theorem sendHello_only (l : List Nat) (s : State) : Only [.gng, .out] s (sendHello l s) := by
  refine only_of_unlisted fun q hq => ?_
  cases q <;> cases hq <;> simp [Part.same]

theorem seen_onlyWall (p : Nat) (s : State) : Only [.gng, .rings, .hif, .trc, .out, .free] s (seen p s) := by
  refine only_of_unlisted fun q hq => ?_
  cases q <;> cases hq <;> simp [Part.same]

theorem trace1_onlyWall (src : Nat) (s : State) : Only [.gng, .rings, .hif, .trc, .out, .free] s (trace1 src s) := by
  refine only_of_unlisted fun q hq => ?_
  cases q <;> cases hq <;> simp [Part.same]

theorem gng_only (x : Gng) (s : State) : Only [.gng] s { s with gng := x } := by
  refine only_of_unlisted fun q hq => ?_
  cases q <;> cases hq <;> rfl

theorem setGng_only (p : Nat) (v : GngPort) (s : State) : Only [.gng] s (setGng p v s) := gng_only _ s

theorem gngSend_only (l : List Nat) (type flood : Nat) (payload : Bytes) (s : State) :
    Only [.gng, .out] s (gngSend l type flood payload s) := by
  refine only_of_unlisted fun q hq => ?_
  cases q <;> cases hq <;> rfl

theorem upPortLost_only (p : Nat) (s : State) : Only [.gng, .cal, .rings, .hif, .trc, .out, .free] s (upPortLost p s) := by
  refine only_of_unlisted fun q hq => ?_
  cases q <;> cases hq <;> simp [Part.same]

/-- The tile as an up port goes down: what is left decides whether it still follows (R351, R362). -/
theorem upPortLost_gng {p : Nat} {s t : State} (ht : t = portForgotten p (waiting p s)) :
    (follows s = true → s.gng.adopt = none → (∀ q ∈ upPorts s, q ≠ p → ∀ h, (gngPort s q).hello = some h →
        h.2.timekeeper ≠ s.gng.tk ∨ 63 ≤ h.2.hops) → reroute (wayLost p t) = loseTk t) ∧
      (follows s = false → s.gng.role ≠ .joining → s.gng.adopt = none → reroute (wayLost p t) = t) ∧
      (s.gng.role = .joining → (reroute (wayLost p t)).gng.role = .joining ∧
        ((∀ q ∈ upPorts s, q = p) → (reroute (wayLost p t)).gng.tk = tileIndex s.conf)) := by
  have hgng : t.gng = { (waiting p s).gng with
      heard := s.gng.heard.filter (fun x => x.2 ≠ p), heardBefore := s.gng.heardBefore.filter (fun x => x.2 ≠ p) } := by
    rw [ht, portForgotten_gng]
    rfl
  have hconf : t.conf = s.conf := by rw [ht]; simp [portForgotten, waiting, setGng]
  have hrole : t.gng.role = s.gng.role := by rw [hgng]; rfl
  have hadopts : t.gng.adopt = s.gng.adopt := by rw [hgng]; rfl
  have htk : t.gng.tk = s.gng.tk := by rw [hgng]; rfl
  have hports : PortsKept (waiting p s) t := .of_ports (by rw [hgng])
  have hup : upPorts t = (upPorts s).filter (· ≠ p) := by rw [hports.upPorts, upPorts_waiting]
  have hfollow : follows t = follows s := by simp only [follows, hrole, htk, hconf]
  refine ⟨fun hfollows hadopt hways => ?_, fun hfollows hjoining hadopt => ?_, fun hjoining => ⟨?_, fun halone => ?_⟩⟩
  · have hjoining : t.gng.role ≠ .joining := by
      rw [hrole]
      intro h
      simp [follows, h] at hfollows
    rw [wayLost_settled hjoining (hadopts.trans hadopt)]
    refine reroute_island (hfollow.trans hfollows) (hadopts.trans hadopt) (wayTo_none fun q hq m hm => ?_)
    rw [hup, List.mem_filter] at hq
    obtain ⟨hq, hne⟩ := hq
    rw [hports q, (waiting_sets p s).other q (by simpa using hne)] at hm
    rw [htk]
    exact hways q hq (by simpa using hne) m hm
  · rw [wayLost_settled (by rwa [hrole]) (hadopts.trans hadopt), reroute_settled (hfollow.trans hfollows)]
  · have hlost := wayLost_joining (p := p) (hrole.trans hjoining)
    rw [reroute_settled (by simp [follows, hlost])]
    exact hlost
  · have hlost := wayLost_joining (p := p) (hrole.trans hjoining)
    rw [reroute_settled (by simp [follows, hlost]), wayLost_alone (hrole.trans hjoining), hconf]
    rw [hup, List.filter_eq_nil_iff]
    simpa using halone

/-- Settles O58: each step of bring-up sets its own port, and a tile that loses its last way becomes an island. -/
theorem wallPortsComeUp : Obligations.WallPortsComeUp := by
  refine ⟨?lock, ?deskew, fun p s => ⟨exec_bringup_lock_idle, exec_bringup_deskew_idle⟩, ?probe, ?echo,
    fun p rt turn s => exec_latEcho_late, ?greet, ?stranger, ?again, fun p src m s => exec_hello_unheard, ?timer, ?timeout, ?down, ?retry,
    fun p s => exec_retryTimer_idle⟩
  case lock =>
    intro p s hlock
    have hset := (GngSet.of_setGng p { gngPort s p with state := .deskew } s).kept (trace1_kept 7 _)
    exact ⟨_, exec_bringup_lock hlock, hset.same, hset.other,
      only_trans (only_mono (by decide) (setGng_only p _ s)) (trace1_onlyWall 7 _)⟩
  case deskew =>
    intro p s hdeskew
    have hset := ((GngSet.of_setGng p { gngPort s p with state := .probe } s).kept (gngSend_kept _ [p] 0x02 0 [])).kept (trace1_kept 7 _)
    exact ⟨_, exec_bringup_deskew hdeskew, hset.same,
      (trace1_out List.suffix_rfl).subset (gngSend_sends (List.mem_singleton_self p) 0x02 0 [] _), hset.other,
      only_trans (only_mono (by decide) (only_trans (only_mono (by decide) (setGng_only p _ s)) (gngSend_only [p] 0x02 0 [] _)))
        (trace1_onlyWall 7 _)⟩
  case probe =>
    intro p us s hlive
    exact ⟨_, exec_latProbe hlive, (seen_out p _).subset (gngSend_sends (List.mem_singleton_self p) 0x03 0 _ s),
      (gngSend_kept s [p] 0x03 0 _).trans (seen_kept p _),
      only_trans (only_mono (by decide) (gngSend_only [p] 0x03 0 _ s)) (seen_onlyWall p _)⟩
  case echo =>
    intro p rt turn s hprobe
    have hset := ((GngSet.of_setGng p _ s).kept (sendHello_kept (probed p rt turn s) [p])).kept (seen_kept p _)
    exact ⟨_, exec_latEcho hprobe, hset.same, (seen_out p _).subset (gngSend_sends (List.mem_singleton_self p) 0x01 0 _ _), hset.other,
      only_trans (only_mono (by decide) (only_trans (only_mono (by decide) (setGng_only p _ s)) (sendHello_only [p] _)))
        (seen_onlyWall p _)⟩
  case greet =>
    intro p src m s hgreeting hfaced
    obtain ⟨n, hup⟩ := portUp_sets p src (greeted p src m s)
    obtain ⟨off, hhalo⟩ := checkHalo_sets p m.signature (portUp p src (greeted p src m s))
    have hknown : GngSet p { gngPort s p with hello := some (src, m) } s (greeted p src m s) := .of_setGng p _ s
    have hset := ((hknown.trans hup).trans hhalo).kept ((heardHello_kept p m _ none (tileRuns s)).trans (seen_kept p _))
    rw [hup.same, hknown.same] at hset
    refine ⟨_, exec_hello_comesUp hgreeting hfaced, by rw [hset.same], by rw [hset.same], by rw [hset.same]; rfl, hset.other,
      fun hfall hflow hroom => ?_, only_trans (only_trans (greets_only p src m s) ?_) (only_mono (by decide) (seen_onlyWall p _))⟩
    · refine EventsGrow.mem ((((portUp_grows p src _).trans (checkHalo_grows ..)).trans (heardHello_grows ..)).trans (seen_grows ..))
        ?_ ?_
      · rw [eventsFlow_post]
        exact hflow
      · exact post_waits (s := setGng p _ _) hfall hflow hroom
    · exact heardHello_only p m none (tileRuns s) _
  case stranger =>
    intro p src m s hgreeting hfaced
    have hset := ((GngSet.of_setGng p { gngPort s p with state := .backoff, hello := none } s).kept
      (post_kept 0x1004 0 [p, 1, src] _)).kept (seen_kept p _)
    have hposts : Posts s (post 0x1004 0 [p, 1, src] (setGng p { gngPort s p with state := .backoff, hello := none } s))
        [event s 0x1004 0 [p, 1, src]] := posts_post _ _ _ rfl rfl rfl rfl
    exact ⟨_, exec_hello_stranger hgreeting hfaced, hset.same, hset.other, posts_congr hposts (seen_ring p _),
      only_trans (only_mono (by decide) (only_trans (only_mono (by decide) (setGng_only p _ s))
        (only_mono (qs := [.gng, .rings, .hif, .out]) (by decide) (post_only _ _ _ _)))) (seen_onlyWall p _)⟩
  case again =>
    intro p src m s hup
    obtain ⟨off, hagain⟩ := helloAgain_sets (p := p) (src := src) (m := m) (s := s)
    have hset := hagain.kept ((heardHello_kept p m _ ((gngPort s p).hello.map (fun h => h.2.timekeeper)) (tileRuns s)).trans
      (seen_kept p _))
    refine ⟨_, exec_hello_again hup, by rw [hset.same]; exact hup, by rw [hset.same], hset.other, only_trans
      (only_trans helloAgain_only (heardHello_only p m _ (tileRuns s) _)) (only_mono (by decide) (seen_onlyWall p _))⟩
  case timer =>
    intro s
    refine ⟨_, rfl, fun p hp hlive => sendHello_sends ?_ s, sendHello_kept s _, sendHello_only _ s⟩
    simpa [hp] using hlive
  case timeout =>
    intro p s hup hon hidle
    have hset := (waiting_sets p s).kept (trace1_kept 7 _)
    refine ⟨_, ?_, by rw [hset.same], hset.other, only_trans (only_mono (by decide) (setGng_only p _ s)) (trace1_onlyWall 7 _)⟩
    simp only [exec, execGinghamBringupTimeout]
    rw [if_neg hup, portDown_starting hup hon hidle]
  case down =>
    intro p s hup
    have hset := ((waiting_sets p s).kept (upPortLost_kept p _)).kept (trace1_kept 7 _)
    obtain ⟨hisland, hstays, hjoins⟩ := upPortLost_gng (p := p) (s := s) rfl
    have hgng : (trace1 7 (upPortLost p (waiting p s))).gng = (reroute (wayLost p (portForgotten p (waiting p s)))).gng := by
      simp [upPortLost_eq]
    refine ⟨by simp only [exec, execGinghamBringupTimeout, if_pos hup], _, exec_portDown_up hup, by rw [hset.same],
      by rw [hset.same], hset.other, fun hfall hflow hroom => ?_, ?_, ?_, ?_, ?_⟩
    · refine EventsGrow.mem ((upPortLost_grows p (waiting p s)).trans (trace1_grows 7 _)) ?_ ?_
      · rw [portForgotten, eventsFlow_post]
        exact hflow
      · exact post_waits (s := { waiting p s with gng := _ }) hfall hflow hroom
    · intro hfollows hadopt hways
      rw [hgng, hisland hfollows hadopt hways]
      simp only [loseTk, ownTk, portForgotten_gng]
      exact ⟨trivial, by simp [portForgotten, waiting, setGng], trivial, rfl⟩
    · intro hfollows hjoining hadopt
      rw [hgng, hstays hfollows hjoining hadopt, portForgotten_gng]
      exact ⟨rfl, rfl⟩
    · rw [hgng]
      exact hjoins
    · exact only_trans (only_trans (only_mono (by decide) (setGng_only p _ s)) (upPortLost_only p _))
        (only_mono (by decide) (trace1_onlyWall 7 _))
  case retry =>
    intro p s hidle
    have hset := GngSet.of_setGng p { gngPort s p with state := .lock } s
    exact ⟨_, exec_retryTimer hidle, hset.same, hset.other, setGng_only p _ s⟩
****************
Work order: From the entries above, write out only the lines starting at the line that holds "intro p us s hlive" and ending at the line that holds "exact ⟨_, exec_latEcho", keeping both and matching them exactly.

Response box:
    intro p us s hlive
    exact ⟨_, exec_latProbe hlive, (seen_out p _).subset (gngSend_sends (List.mem_singleton_self p) 0x03 0 _ s),
      (gngSend_kept s [p] 0x03 0 _).trans (seen_kept p _),
      only_trans (only_mono (by decide) (gngSend_only [p] 0x03 0 _ s)) (seen_onlyWall p _)⟩
  case echo =>
    intro p rt turn s hprobe
    have hset := ((GngSet.of_setGng p _ s).kept (sendHello_kept (probed p rt turn s) [p])).kept (seen_kept p _)
    exact ⟨_, exec_latEcho hprobe, hset.same, (seen_out p _).subset (gngSend_sends (List.mem_singleton_self p) 0x01 0 _ _), hset.other,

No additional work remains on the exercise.